3- Patient travailleur indépendant :
Il n’existe pas de réparation particulière pour les maladies
professionnelles qui sont seulement prises en charge au
titre de l’assurance maladie.
Cependant, le travailleur
indépendant atteint d’une maladie professionnelle peut
bénéficier d’avantages complémentaires dans 2 circonstances
:
• s’il est couvert pour ce risque par une assurance complémentaire
(privée ou régime général de sécurité
sociale) ;
• si l’affection a été acquise lors d’un précédent emploi
salarié. Ainsi, certaines maladies à révélation tardive
(pneumoconioses, cancers) peuvent bénéficier d’une
prise en charge par le régime général si elles résultent
d’une exposition survenue pendant un emploi salarié
antérieur.
D - Conséquences :
La reconnaissance d’une maladie professionnelle ou
d’un accident du travail entraîne l’octroi de plusieurs
bénéfices pour le salarié.
1- De la part de la sécurité sociale :
• La prise en charge à 100 % des consultations, soins…
Cette prise en charge s’arrête à la date de guérison (retour
à l’état antérieur sans séquelles).
Si besoin, elle peut être
prolongée au-delà de la date de consolidation afin d’éviter
une aggravation ultérieure.
En cas d’arrêt de travail, des indemnités journalières un
peu plus avantageuses qu’en simple arrêt maladie sont
attribuées.
• En cas de séquelles, l’attribution d’un taux d’IPP
permet de verser un capital (< 10 %) ou une rente (> 10 %).
Ce taux ne peut être fixé qu’après la consolidation de
l’affection.
Il peut être révisé en cas d’aggravation (ou
d’amélioration).
L’indemnisation est forfaitaire en application d’un barème
qui ne couvre pas la totalité des dommages subis, en
particulier les conséquences éventuelles sur l’emploi.
Le patient, le médecin traitant et le médecin-conseil
ne doivent pas attendre la consolidation pour contacter
le médecin du travail s’ils suspectent des difficultés pour
la reprise du travail voire une inaptitude médicale.
Une
visite de préreprise devrait être effectuée alors
que le patient est encore en arrêt de travail afin de
rechercher un aménagement de poste, un reclassement.

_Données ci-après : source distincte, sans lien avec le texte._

theorem witness_OnlyCmpChangesFlags :
    (exec (.ldi 0 5) (at' 0 []) = .next { withRegs (at' 0 []) [(0, 5)] with pc := 3 } ∧
      ∀ ra rb, Instr.ldi 0 5 ≠ .cmp ra rb) ∧
    (step (at' 0 [0x82, 0, 5]) = .next { withRegs (at' 0 [0x82, 0, 5]) [(0, 5)] with pc := 3 } ∧
      (at' 0 [0x82, 0, 5]).mem.read (at' 0 [0x82, 0, 5]).pc.toNat ≠ 0xA7) :=
  ⟨⟨rfl, fun _ _ => by simp⟩, rfl, by decide⟩

/-- A PUSH that stores at 0xFF, with a cell beside it at 0xFE; a LDI that stores nothing. -/
theorem witness_OnlyPushAndCallStore :
    exec (.push 1) (withRegs (at' 0 []) [(1, 0xAB)]) =
      .next { withCell (withRegs (at' 0 []) [(1, 0xAB), (7, 0xFF)]) 0xFF 0xAB with pc := 2 } ∧
    (0xFE : Nat) ≠ (withRegs (at' 0 []) [(1, 0xAB)]).decSp.sp.toNat := ⟨rfl, by decide⟩

theorem witness_OnlyPrnOutputs :
    exec (.prn 5) (withRegs (at' 0 []) [(5, 0xFF)]) =
      .next { withRegs (at' 0 []) [(5, 0xFF)] with pc := 2, out := [255] } := rfl

theorem witness_OutputIsAppendOnly :
    run 1 (withRegs (at' 0 [0x47, 0]) [(0, 3)]) =
      .next { withRegs (at' 0 [0x47, 0]) [(0, 3)] with pc := 2, out := [3] } := rfl

theorem witness_OnlyHltAndFaultsStop :
    exec .hlt (at' 0 []) = .next { at' 0 [] with pc := 1, running := false } ∧
    exec (.jmp 8) (at' 0 []) = .next (faultedState (at' 0 []) .registerFault 8) ∧
    exec (.jmp 7) (at' 1 []) = .next { at' 1 [] with pc := 0 } := ⟨rfl, rfl, rfl⟩

theorem witness_NextProgramCounter :
    ((at' 0xFD []).pc.toNat ≤ 253 ∧ exec (.jne 7) (at' 0xFD []) = .next { at' 0xFD [] with pc := 0 }) ∧
    ((at' 0xFC []).pc.toNat ≤ 253 ∧ exec (.cmp 0 1) (at' 0xFC []) = .next { at' 0xFC [] with pc := 0xFF, equal := true }) :=
  ⟨⟨by decide, rfl⟩, by decide, rfl⟩

/-- V-PP-2, moved to the last address at which the pair fits. -/
theorem witness_PushThenPopRestores :
    let s := withRegs (at' 0xFB [0x45, 0, 0x46, 6]) [(0, 0x2A), (7, 0x80)]
    (0 : Fin 8) ≠ 7 ∧ (6 : Fin 8) ≠ 7 ∧ s.running = true ∧ s.mem.wf = true ∧ s.pc.toNat ≤ 251 ∧
    s.mem.read s.pc.toNat = 0x45 ∧ (s.mem.read (s.pc.toNat + 1)).toNat = (0 : Fin 8).val ∧
    s.mem.read (s.pc.toNat + 2) = 0x46 ∧ (s.mem.read (s.pc.toNat + 3)).toNat = (6 : Fin 8).val ∧
    (s.sp - 1).toNat ≠ s.pc.toNat + 2 ∧ (s.sp - 1).toNat ≠ s.pc.toNat + 3 := by decide

/-- V-CR-1, with its CALL at 253: the CALL's state and the state at the RET. -/
theorem witness_RetReturnsAfterCall :
    let s := withCell (withRegs (at' 0xFD [0x50, 1]) [(1, 0x0C), (7, 0xF4)]) 0x0C 0x11
    let t := { withCell (withRegs s [(7, 0xF3)]) 0xF3 0xFF with pc := 0x0C }
    (s.running = true ∧ s.mem.wf = true ∧ s.pc.toNat ≤ 253 ∧ s.mem.read s.pc.toNat = 0x50 ∧
      (s.mem.read (s.pc.toNat + 1)).toNat = (1 : Fin 8).val) ∧
    step s = .next t ∧
    (t.running = true ∧ t.pc.toNat ≤ 253 ∧ t.mem.read t.pc.toNat = 0x11 ∧ t.sp = t.sp ∧
      t.mem.read t.sp.toNat = t.mem.read t.sp.toNat) := ⟨by decide, rfl, by decide⟩

theorem witness_BranchFollowsComparison :
    let s := withRegs (at' 0xFA []) [(0, 5), (1, 5), (2, 7)]
    (0 : Byte).toNat = (0 : Fin 8).val ∧ (1 : Byte).toNat = (1 : Fin 8).val ∧ (2 : Byte).toNat = (2 : Fin 8).val ∧
    (3 : Byte).toNat = (3 : Fin 8).val ∧ s.pc.toNat ≤ 250 ∧ s.reg 0 = s.reg 1 ∧ s.reg 0 ≠ s.reg 2 := by decide

theorem witness_LoadThenPrintOutputs :
    let s := at' 0xFA [0x82, 3, 0xFF, 0x47, 3]
    s.running = true ∧ s.pc.toNat ≤ 250 ∧ s.mem.read s.pc.toNat = 0x82 ∧
    (s.mem.read (s.pc.toNat + 1)).toNat = (3 : Fin 8).val ∧ s.mem.read (s.pc.toNat + 3) = 0x47 ∧
    (s.mem.read (s.pc.toNat + 4)).toNat = (3 : Fin 8).val := by decide

/-- P6: PUSH R0 at 6 stores at 8, the address of the next opcode byte; and the same at the top of memory. -/
theorem witness_StoreIsSeenByNextFetch :
    let s := withRegs (at' 6 [0x45, 0]) [(0, 1), (7, 9)]
    let u := withRegs (at' 0xFB [0x45, 7]) [(7, 0xFE)]
    (s.running = true ∧ s.mem.wf = true ∧ s.pc.toNat ≤ 251 ∧ s.mem.read s.pc.toNat = 0x45 ∧
      (s.mem.read (s.pc.toNat + 1)).toNat = (0 : Fin 8).val ∧ (s.sp - 1).toNat = s.pc.toNat + 2) ∧
    (u.running = true ∧ u.mem.wf = true ∧ u.pc.toNat ≤ 251 ∧ u.mem.read u.pc.toNat = 0x45 ∧
      (u.mem.read (u.pc.toNat + 1)).toNat = (7 : Fin 8).val ∧ (u.sp - 1).toNat = u.pc.toNat + 2) := by decide

/-- A state that meets the invariant with a flag set and takes a step that faults. -/
theorem witness_StepKeepsInvariant :
    let s := withFlags (at' 0x14 [0x56, 0xFF]) false false true
    s.Inv ∧ step s = .next (faultedState s .registerFault 255) ∧ (faultedState s .registerFault 255).Inv :=
  ⟨by decide, rfl, by decide⟩

theorem witness_LoadMeetsInvariant :
    start 0xF4 [0x82, 0, 8] = some { State.resetWith 0xF4 with mem := Memory.loadFrom [] 0 [0x82, 0, 8] } := rfl

/-- Two states that differ in L, G and the output history, each with a run. -/
theorem witness_UnreadStateIsInvisible :
    let s := withRegs (at' 0 [0x47, 0]) [(0, 3)]
    let s' := { withFlags s false true true with out := [9] }
    sameButUnread s s' ∧ run 1 s = .next { s with pc := 2, out := [3] } ∧
    run 1 s' = .next { s' with pc := 2, out := [9, 3] } := ⟨by decide, rfl, rfl⟩

theorem witness_EqualReadsEqualMemories :
    Memory.wf [(0, 5), (255, 1)] = true ∧
    Memory.wf (Memory.write (Memory.write (Memory.write [] 255 1) 7 2) 0 5) = true ∧
    Memory.write (Memory.write (Memory.write (Memory.write [] 255 1) 7 2) 0 5) 7 0 = [(0, 5), (255, 1)] := by decide

theorem witness_NumeralDenotesByte :
    Char.ofNat 48 ∈ renderByte 0 ∧ (renderByte 0).head? = some (Char.ofNat 48) ∧ Char.ofNat 53 ∈ renderByte 255 := by decide

end Sys2Proof.Tests
end

/-! SUPPORT. What `exec` does, said once for all instructions (40_fetch_decode_dispatch.md R73 to R76): the first raise of
its checks in the order of R145 if there is one, else its effect, made of an update that leaves `pc` alone and of the
new `pc`. -/

namespace Sys2Proof

open Machine

/-- The register that an operand byte names once its check has passed (R55); a byte above 7 raises before this is used. -/
def operandReg (r : Byte) : Fin 8 := Fin.ofNat 8 r.toNat

theorem toNat_eq_operandReg {r : Byte} (h : r.toNat ≤ 7) : r.toNat = (operandReg r).val :=
  (Nat.mod_eq_of_lt (by omega)).symm

/-- An operand byte that passed its check and does not name register `k` resolves to another register. -/
theorem operandReg_ne {r : Byte} {k : Fin 8} (hr : r.toNat ≤ 7) (h : r.toNat ≠ k.val) : operandReg r ≠ k := by
  rintro rfl
  exact h (toNat_eq_operandReg hr)

/-- The push shared by PUSH and CALL, its address check passed (43_stack.md R110): decrement `x[7]`, then store there. -/
def Machine.State.pushByte (s : State) (v : Byte) : State :=
  { s.decSp with mem := s.mem.write s.decSp.sp.toNat v }

/-- The first raise of a list of register operand checks followed by `advance(n)` (R145): a byte above 7, else a
successor address above 255. -/
def Machine.firstRaise (pc : Byte) (n : Nat) (operands : List Byte) : Option Raise :=
  match operands with
  | [] => if 255 < pc.toNat + n then some ⟨.addressFault, pc.toNat + n⟩ else none
  | r :: rest => if 7 < r.toNat then some ⟨.registerFault, r.toNat⟩ else Machine.firstRaise pc n rest

namespace Instr

/-- The register operand bytes that the instruction checks, in order; a branch that is not taken checks none (D16). -/
def accessed (i : Instr) (equal : Bool) : List Byte :=
  match i with
  | .hlt | .ret => []
  | .ldi r _ | .prn r | .push r | .pop r | .call r | .jmp r => [r]
  | .mul ra rb | .add ra rb | .cmp ra rb => [ra, rb]
  | .jeq r => if equal then [r] else []
  | .jne r => if !equal then [r] else []

/-- How far the instruction advances `pc` (R75); a jump does not. -/
def advanceBy (i : Instr) (equal : Bool) : Nat :=
  match i with
  | .call _ | .ret | .jmp _ => 0
  | .jeq _ => if equal then 0 else i.length
  | .jne _ => if !equal then 0 else i.length
  | _ => i.length

/-- The first raise of the instruction's checks in a state, if there is one. -/
abbrev firstRaise (i : Instr) (s : State) : Option Raise :=
  Machine.firstRaise s.pc (i.advanceBy s.equal) (i.accessed s.equal)

/-- What the instruction changes besides `pc`, its checks passed. -/
def update (i : Instr) (s : State) : State :=
  match i with
  | .hlt => s.halt
  | .ldi r imm => s.setReg (operandReg r) imm
  | .prn r => s.output (s.reg (operandReg r))
  | .mul ra rb => alu .mul (operandReg ra) (operandReg rb) s
  | .add ra rb => alu .add (operandReg ra) (operandReg rb) s
  | .cmp ra rb => alu .cmp (operandReg ra) (operandReg rb) s
  | .push r => s.pushByte (s.decSp.reg (operandReg r))
  | .pop r => (s.setReg (operandReg r) (s.mem.read s.sp.toNat)).incSp
  | .call _ => s.pushByte (BitVec.ofNat 8 (s.pc.toNat + 2))
  | .ret => s.incSp
  | .jmp _ | .jeq _ | .jne _ => s

/-- The new `pc`, the checks passed (10_state.md R14). -/
def target (i : Instr) (s : State) : Byte :=
  match i with
  | .call r => s.decSp.reg (operandReg r)
  | .ret => s.mem.read s.sp.toNat
  | .jmp r => s.reg (operandReg r)
  | .jeq r => if s.equal then s.reg (operandReg r) else BitVec.ofNat 8 (s.pc.toNat + i.length)
  | .jne r => if !s.equal then s.reg (operandReg r) else BitVec.ofNat 8 (s.pc.toNat + i.length)
  | _ => BitVec.ofNat 8 (s.pc.toNat + i.length)

/-- The whole effect of the instruction, its checks passed. -/
def effect (i : Instr) (s : State) : State := (i.update s).setPc (i.target s)

theorem advanceBy_le_length (i : Instr) (equal : Bool) : i.advanceBy equal ≤ i.length := by
  cases i <;> cases equal <;> simp [advanceBy]

theorem accessed_subset_operandBytes (i : Instr) (equal : Bool) : i.accessed equal ⊆ i.operandBytes := by
  cases i <;> cases equal <;> simp [accessed, operandBytes]

end Instr

namespace Machine

theorem firstRaise_eq_none {pc : Byte} {n : Nat} {operands : List Byte} :
    firstRaise pc n operands = none ↔ (∀ r ∈ operands, r.toNat ≤ 7) ∧ pc.toNat + n ≤ 255 := by
  induction operands with
  | nil => simp [firstRaise]
  | cons r rest ih =>
    by_cases hr : 7 < r.toNat
    · simp [firstRaise, hr]
    · simp [firstRaise, hr, ih, Nat.not_lt.1 hr]

/-- What the checks can raise. -/
theorem firstRaise_eq_some {pc : Byte} {n : Nat} {operands : List Byte} {e : Raise}
    (h : firstRaise pc n operands = some e) :
    (∃ r ∈ operands, 7 < r.toNat ∧ e = ⟨.registerFault, r.toNat⟩) ∨
    (255 < pc.toNat + n ∧ e = ⟨.addressFault, pc.toNat + n⟩) := by
  induction operands with
  | nil =>
    by_cases hp : 255 < pc.toNat + n
    · exact .inr ⟨hp, by simpa [firstRaise, hp] using h.symm⟩
    · simp [firstRaise, hp] at h
  | cons r rest ih =>
    by_cases hr : 7 < r.toNat
    · exact .inl ⟨r, by simp, hr, by simpa [firstRaise, hr] using h.symm⟩
    · rw [firstRaise, if_neg hr] at h
      exact (ih h).imp_left fun ⟨b, hb, he⟩ => ⟨b, List.mem_cons_of_mem r hb, he⟩

/-- A body whose checks meet the given first raise, if any, and which otherwise commits `t`. -/
def guarded (e : Option Raise) (t : State) : Except Raise State := e.elim (.ok t) .error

Il faut souligner que la reconnaissance d’une maladie
professionnelle par le médecin-conseil n’entraîne pas
ipso facto une inaptitude médicale par le médecin
du travail.
• Une cessation anticipée d’activité peut être sollicitée
en cas de reconnaissance d’une asbestose (fibrose
parenchymateuse), d’un cancer bronchique, d’un mésothéliome
secondaire à l’inhalation de fibres d’amiante.
Un départ anticipé à la retraite dès l’âge de 50 ans peut
être obtenu.
L’existence de lésions pleurales bénignes
n’ouvre pas droit à cette disposition.
En l’absence de
pathologie, une cessation anticipée d’activité peut être
obtenue pour les anciens salariés de certaines entreprises.
Si un taux d’IPP supérieur à 66 % a été fixé, une incapacité
totale de travail peut être attribuée.
• Quant à l’indemnité de changement d’emploi, elle
ne peut être octroyée qu’aux seuls patients atteints
d’affection à réparation spéciale, avec un taux
d’IPP inférieur à 10 %, devant changer d’activité professionnelle.
2- De la part de la commission technique
d’orientation et de reclassement professionnels :
• La reconnaissance éventuelle du statut de travailleur
handicapé.
De plus, la reconnaissance d’une maladie professionnelle
par la sécurité sociale permet une priorité pour l’obtention
d’un reclassement.
3- De la part de l’employeur :
Si une inaptitude professionnelle à un poste de travail
résulte d’une maladie professionnelle reconnue, l’employeur
doit proposer, dans la mesure du possible, un
reclassement dans l’entreprise.
En cas d’impossibilité,
le salarié est licencié avec des indemnités de licenciement
doublées par rapport à un licenciement pour inaptitude
médicale non consécutive à une maladie professionnelle.
Une reconnaissance en maladie professionnelle a aussi
des conséquences pour l’employeur : les cotisations sont
calculées en fonction de la taille de l’entreprise et du
premier taux d’IPP attribué au salarié.
En effet, ces
cotisations ne sont pas réévaluées en cas d’aggravation
ni en cas de complication ultérieure.